Artificial Intelligence 15 min read

StableReinforce and R1-Reward: Enhancing Multimodal Reward Models with Reinforcement Learning

This article presents StableReinforce and the R1-Reward model, demonstrating how reinforcement learning techniques can stabilize training and significantly improve the performance of multimodal reward models for large language models across several benchmarks.

Kuaishou Tech
Kuaishou Tech
Kuaishou Tech
StableReinforce and R1-Reward: Enhancing Multimodal Reward Models with Reinforcement Learning

Multimodal Reward Models (MRMs) are crucial for improving multimodal large language models (MLLMs) by providing stable rewards during training and selecting better samples during evaluation.

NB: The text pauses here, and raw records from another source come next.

/-- A difference of integers below 2^24. -/
theorem fSub_fOfNat {a b : Nat} (ha : a ≤ 2 ^ 24) (h : b ≤ a) : fSub (fOfNat a) (fOfNat b) = fOfNat (a - b) := by
  obtain ⟨ua, fa⟩ := fOfNat_units ha
  obtain ⟨ub, fb⟩ := fOfNat_units (h.trans ha)
  obtain ⟨uc, fc⟩ := fOfNat_units ((Nat.sub_le a b).trans ha)
  have e : fUnits (fOfNat a) - fUnits (fOfNat b) = fUnits (fOfNat (a - b)) := by
    rw [ua, ub, uc]
    push_cast [h]
    ring
  apply eq_of_fUnits_eq
  · exact fSub_exact fa fb (not_nan_of_finite fc) e
  · rw [fSub_finite fa fb, fSign_fRound, e, fSign_fOfNat, fSign_fOfNat, fSign_fOfNat]
    have := not_lt.2 (fUnits_fOfNat_nonneg (a - b))
    simp [this]

end Sys2Proof.Machine
end

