theorem delayAlloc_buffersOk (hmem : s.cfg.memWords < 2 ^ 32) (h : BuffersOk s.derived.delayN s)
    (ha : s.pool.dly.allocated = false) (hpos : 0 < s.derived.delayN.toNat) :
    BuffersOk s.derived.delayN (delayAlloc s) := by
  obtain ⟨pool, allocated, rev⟩ := settleDelay_ok hmem h.pool ha hpos .delayAlloc s.status
  exact ⟨(congrArg Reverb.allocated rev).trans h.reverb, allocated, pool⟩

theorem reverbEnableRule_buffersOk (hmem : s.cfg.memWords < 2 ^ 32) (h : BuffersOk n s) (on : Bool) :
    BuffersOk n (reverbEnableRule on s) := by
  unfold reverbEnableRule
  split_ifs with honce hback
  · exact reverbAlloc_buffersOk h (by simpa [h.reverb] using ((Bool.and_eq_true _ _).mp honce).2)
  · exact reverbFree_buffersOk hmem h (h.reverb.trans ((Bool.and_eq_true _ _).mp hback).2)
  · exact h

theorem delayEnableRule_buffersOk (hmem : s.cfg.memWords < 2 ^ 32) (h : BuffersOk s.derived.delayN s)
    (hpos : 0 < s.derived.delayN.toNat) (on : Bool) : BuffersOk s.derived.delayN (delayEnableRule on s) := by
  unfold delayEnableRule
  split_ifs with honce hback
  · exact delayAlloc_buffersOk hmem h (by simpa [h.delay] using ((Bool.and_eq_true _ _).mp honce).2) hpos
  · exact delayFree_buffersOk hmem h (h.delay.trans ((Bool.and_eq_true _ _).mp hback).2) _
  · exact h

/-- Reallocation after DELAY_N has changed: an allocated delay is freed with the old number of words and allocated with the new
one (45_reverb_delay.md R246). -/
theorem effectsRealloc_buffersOk (hmem : s.cfg.memWords < 2 ^ 32) (h : BuffersOk n s) (hpos : 0 < s.derived.delayN.toNat) :
    BuffersOk s.derived.delayN (effectsRealloc s) := by
  have hrev : (s.cfg.reverbLenMode == .scaled && s.pool.rev.allocated) = true → s.pool.rev.allocated = true := fun h =>
    ((Bool.and_eq_true _ _).mp h).2
  unfold effectsRealloc
  cases hr : (s.cfg.reverbLenMode == .scaled && s.pool.rev.allocated) <;> cases hd : s.pool.dly.allocated
  · exact ⟨h.reverb, h.delay, h.pool.resized hd _⟩
  · exact delayAlloc_buffersOk (s := delayFree s) hmem (delayFree_buffersOk hmem h hd _) rfl hpos
  · have resized : BuffersOk s.derived.delayN s := ⟨h.reverb, h.delay, h.pool.resized hd _⟩
    exact reverbAlloc_buffersOk (reverbFree_buffersOk hmem resized (hrev hr)) rfl
  · have freed : BuffersOk s.derived.delayN (delayFree (reverbFree s)) :=
      delayFree_buffersOk (s := reverbFree s) hmem (reverbFree_buffersOk hmem h (hrev hr)) hd _
    have allocated : BuffersOk s.derived.delayN (reverbAlloc (delayFree (reverbFree s))) := reverbAlloc_buffersOk freed rfl
    exact delayAlloc_buffersOk (s := reverbAlloc (delayFree (reverbFree s))) hmem allocated
      (allocated.delay.trans rfl) hpos

end

end Sys2Proof.Machine
end

-- Proofs of the family 10_state.md: the machine's invariant.
section
/-! Every step keeps the invariant. Its part that a running command's rule keeps by itself (`Sound`: the parameters, the bank, the
settings with their coefficients, the buffers) is kept by every rule; STATUS, the halted state and the pending words are added to
it (10_state.md R33, 60_exceptions.md R299, 30_encoding.md R99). -/

namespace Sys2Proof.Machine

open Sys2Proof

/-- The part of the invariant that every rule keeps by itself. -/
structure Sound (s : State) : Prop where
  inst : isInstance s.cfg = true
  bank : BankOk s.cfg s.settings.voiceCount.toNat s.voices
  ranges : SettingsRange s.cfg s.settings
  derived : s.derived = deriveAll s.settings
  buffers : BuffersOk s.derived.delayN s

theorem Sound.memWords_lt {s : State} (h : Sound s) : s.cfg.memWords < 2 ^ 32 := by
  obtain ⟨_, _, _, _, _, hmem, _⟩ := (isInstance_iff s.cfg).1 h.inst
  exact hmem

/-- DELAY_N is SAMPLE_RATE, which R8 does not allow to be 0 (45_reverb_delay.md R232). -/
theorem delayN_pos {s : State} (hc : isInstance s.cfg = true) (hr : SettingsRange s.cfg s.settings)
    (hd : s.derived = deriveAll s.settings) : 0 < s.derived.delayN.toNat := by
  obtain ⟨_, ⟨hmin, _⟩, _⟩ := (isInstance_iff s.cfg).1 hc
  have hn : s.derived.delayN = delayNOf s.settings.sampleRate := by rw [hd]; rfl
  rw [hn, delayNOf_toNat]
  exact hmin.trans hr.sampleRate.1

theorem Sound.delayN_pos {s : State} (h : Sound s) : 0 < s.derived.delayN.toNat :=
  Machine.delayN_pos h.inst h.ranges h.derived

/-! ### Rules that write settings -/

/-- Two states alike but for settings that neither the bank nor the buffers depend on, and their coefficients. -/
structure SettingsOnly (s t : State) : Prop where
  cfg : t.cfg = s.cfg
  voices : t.voices = s.voices
  pool : t.pool = s.pool
  sampleRate : t.settings.sampleRate = s.settings.sampleRate
  voiceCount : t.settings.voiceCount = s.settings.voiceCount
  reverbEnable : t.settings.reverbEnable = s.settings.reverbEnable
  delayEnable : t.settings.delayEnable = s.settings.delayEnable

/-- A rule that writes such a setting within its range, with the coefficients of the settings it leaves. -/
theorem Sound.settings {s t : State} (h : Sound s) (same : SettingsOnly s t) (hr : SettingsRange t.cfg t.settings)
    (hd : t.derived = deriveAll t.settings) : Sound t where
  inst := by rw [same.cfg]; exact h.inst
  bank := by rw [same.cfg, same.voiceCount, same.voices]; exact h.bank
  ranges := hr
  derived := hd
  buffers := by
    have hn : t.derived.delayN = s.derived.delayN := by
      rw [hd, h.derived]
      exact congrArg delayNOf same.sampleRate
    rw [hn]
    refine ⟨?_, ?_, ?_⟩
    · rw [same.pool, same.reverbEnable]; exact h.buffers.reverb
    · rw [same.pool, same.delayEnable]; exact h.buffers.delay
    · rw [same.cfg, same.pool]; exact h.buffers.pool

section

variable {s : State} (h : Sound s)
include h

theorem filterEnableRule_sound (on : Bool) : Sound (filterEnableRule on s) := by
  unfold filterEnableRule
  dsimp only
  split_ifs <;> exact h.settings ⟨rfl, rfl, rfl, rfl, rfl, rfl, rfl⟩ { h.ranges with } h.derived

theorem eqEnableRule_sound (on : Bool) : Sound (eqEnableRule on s) := by
  unfold eqEnableRule
  dsimp only
  split_ifs <;> exact h.settings ⟨rfl, rfl, rfl, rfl, rfl, rfl, rfl⟩ { h.ranges with } h.derived

theorem lfoRateRule_sound {rate : F32} (hn : fIsNaN rate = false) : Sound (lfoRateRule rate s) := by
  refine h.settings ⟨rfl, rfl, rfl, rfl, rfl, rfl, rfl⟩ { h.ranges with lfoRate := clampLfoRate_inRange hn } ?_
  simp only [lfoRateRule, withDerived_derived, h.derived]
  rfl

theorem recomputeFilter_sound {x : Settings} (hx : SettingsRange s.cfg x)
    (same : SettingsOnly s (s.withSettings x)) (hd : { deriveAll s.settings with
      filterF := filterFOf x.filterCutoff x.sampleRate, filterQ := filterQOf x.filterResonance } = deriveAll x) :
    Sound (recomputeFilter (s.withSettings x)) := by
  refine h.settings ⟨rfl, rfl, rfl, same.sampleRate, same.voiceCount, same.reverbEnable, same.delayEnable⟩ hx ?_
  rw [← h.derived] at hd
  exact hd

theorem bassGainRule_sound {gain : F32} (hn : fIsNaN gain = false) : Sound (bassGainRule gain s) := by
  refine h.settings ⟨rfl, rfl, rfl, rfl, rfl, rfl, rfl⟩ { h.ranges with eqBassGain := clampGain_inRange hn } ?_
  simp only [bassGainRule, withDerived_derived, h.derived]
  rfl

theorem midGainRule_sound {gain : F32} (hn : fIsNaN gain = false) : Sound (midGainRule gain s) := by
  refine h.settings ⟨rfl, rfl, rfl, rfl, rfl, rfl, rfl⟩ { h.ranges with eqMidGain := clampGain_inRange hn } ?_
  simp only [midGainRule, withDerived_derived, h.derived]
  rfl

theorem trebleGainRule_sound {gain : F32} (hn : fIsNaN gain = false) : Sound (trebleGainRule gain s) := by
  refine h.settings ⟨rfl, rfl, rfl, rfl, rfl, rfl, rfl⟩ { h.ranges with eqTrebleGain := clampGain_inRange hn } ?_
  simp only [trebleGainRule, withDerived_derived, h.derived]
  rfl

theorem roomSizeRule_sound {roomSize : F32} (hn : fIsNaN roomSize = false) : Sound (roomSizeRule roomSize s) := by
  refine h.settings ⟨rfl, rfl, rfl, rfl, rfl, rfl, rfl⟩ { h.ranges with reverbRoomSize := clampUnit_inRange hn } ?_
  simp only [roomSizeRule, withDerived_derived, h.derived]
  rfl

theorem delayTimeRule_sound {time : F32} (hn : fIsNaN time = false) : Sound (delayTimeRule time s) := by
  refine h.settings ⟨rfl, rfl, rfl, rfl, rfl, rfl, rfl⟩ { h.ranges with delayTime := clampDelayTime_inRange hn } ?_
  simp only [delayTimeRule, withDerived_derived, h.derived]
  rfl

end

/-! ### Rules that move voices -/

/-- A rule that replaces the voices. -/
theorem Sound.voices {s : State} (h : Sound s) {vs : List Voice} (hb : BankOk s.cfg s.settings.voiceCount.toNat vs) :
    Sound (s.withVoices vs) :=
  ⟨h.inst, hb, h.ranges, h.derived, ⟨h.buffers.reverb, h.buffers.delay, h.buffers.pool⟩⟩

theorem noteOnRule_sound {s : State} (h : Sound s) (velocity note : BitVec 8) : Sound (noteOnRule velocity note s) :=
  h.voices (h.bank.started h.inst h.ranges.voiceCount.1 fun _ => .started _ _ _ _)

theorem noteOffRule_sound {s : State} (h : Sound s) (note : BitVec 8) : Sound (noteOffRule note s) :=
  h.voices (h.bank.map_take h.inst h.ranges.voiceCount.2 fun _ => .released _)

Recent work by teams from Kuaishou, the Chinese Academy of Sciences, Tsinghua University and Nanjing University shows that directly applying existing RL algorithms such as Reinforce++ to train MRMs leads to instability and crashes.

The paper introduces MM‑RLHF (ICML 2025) and a new algorithm called StableReinforce, which adds several stabilizing techniques: Pre‑Clip to bound the probability‑ratio, an Advantage Filter to limit extreme advantage values, and a Consistency Reward that uses a separate large model as a judge to verify that the model’s analysis matches its final answer.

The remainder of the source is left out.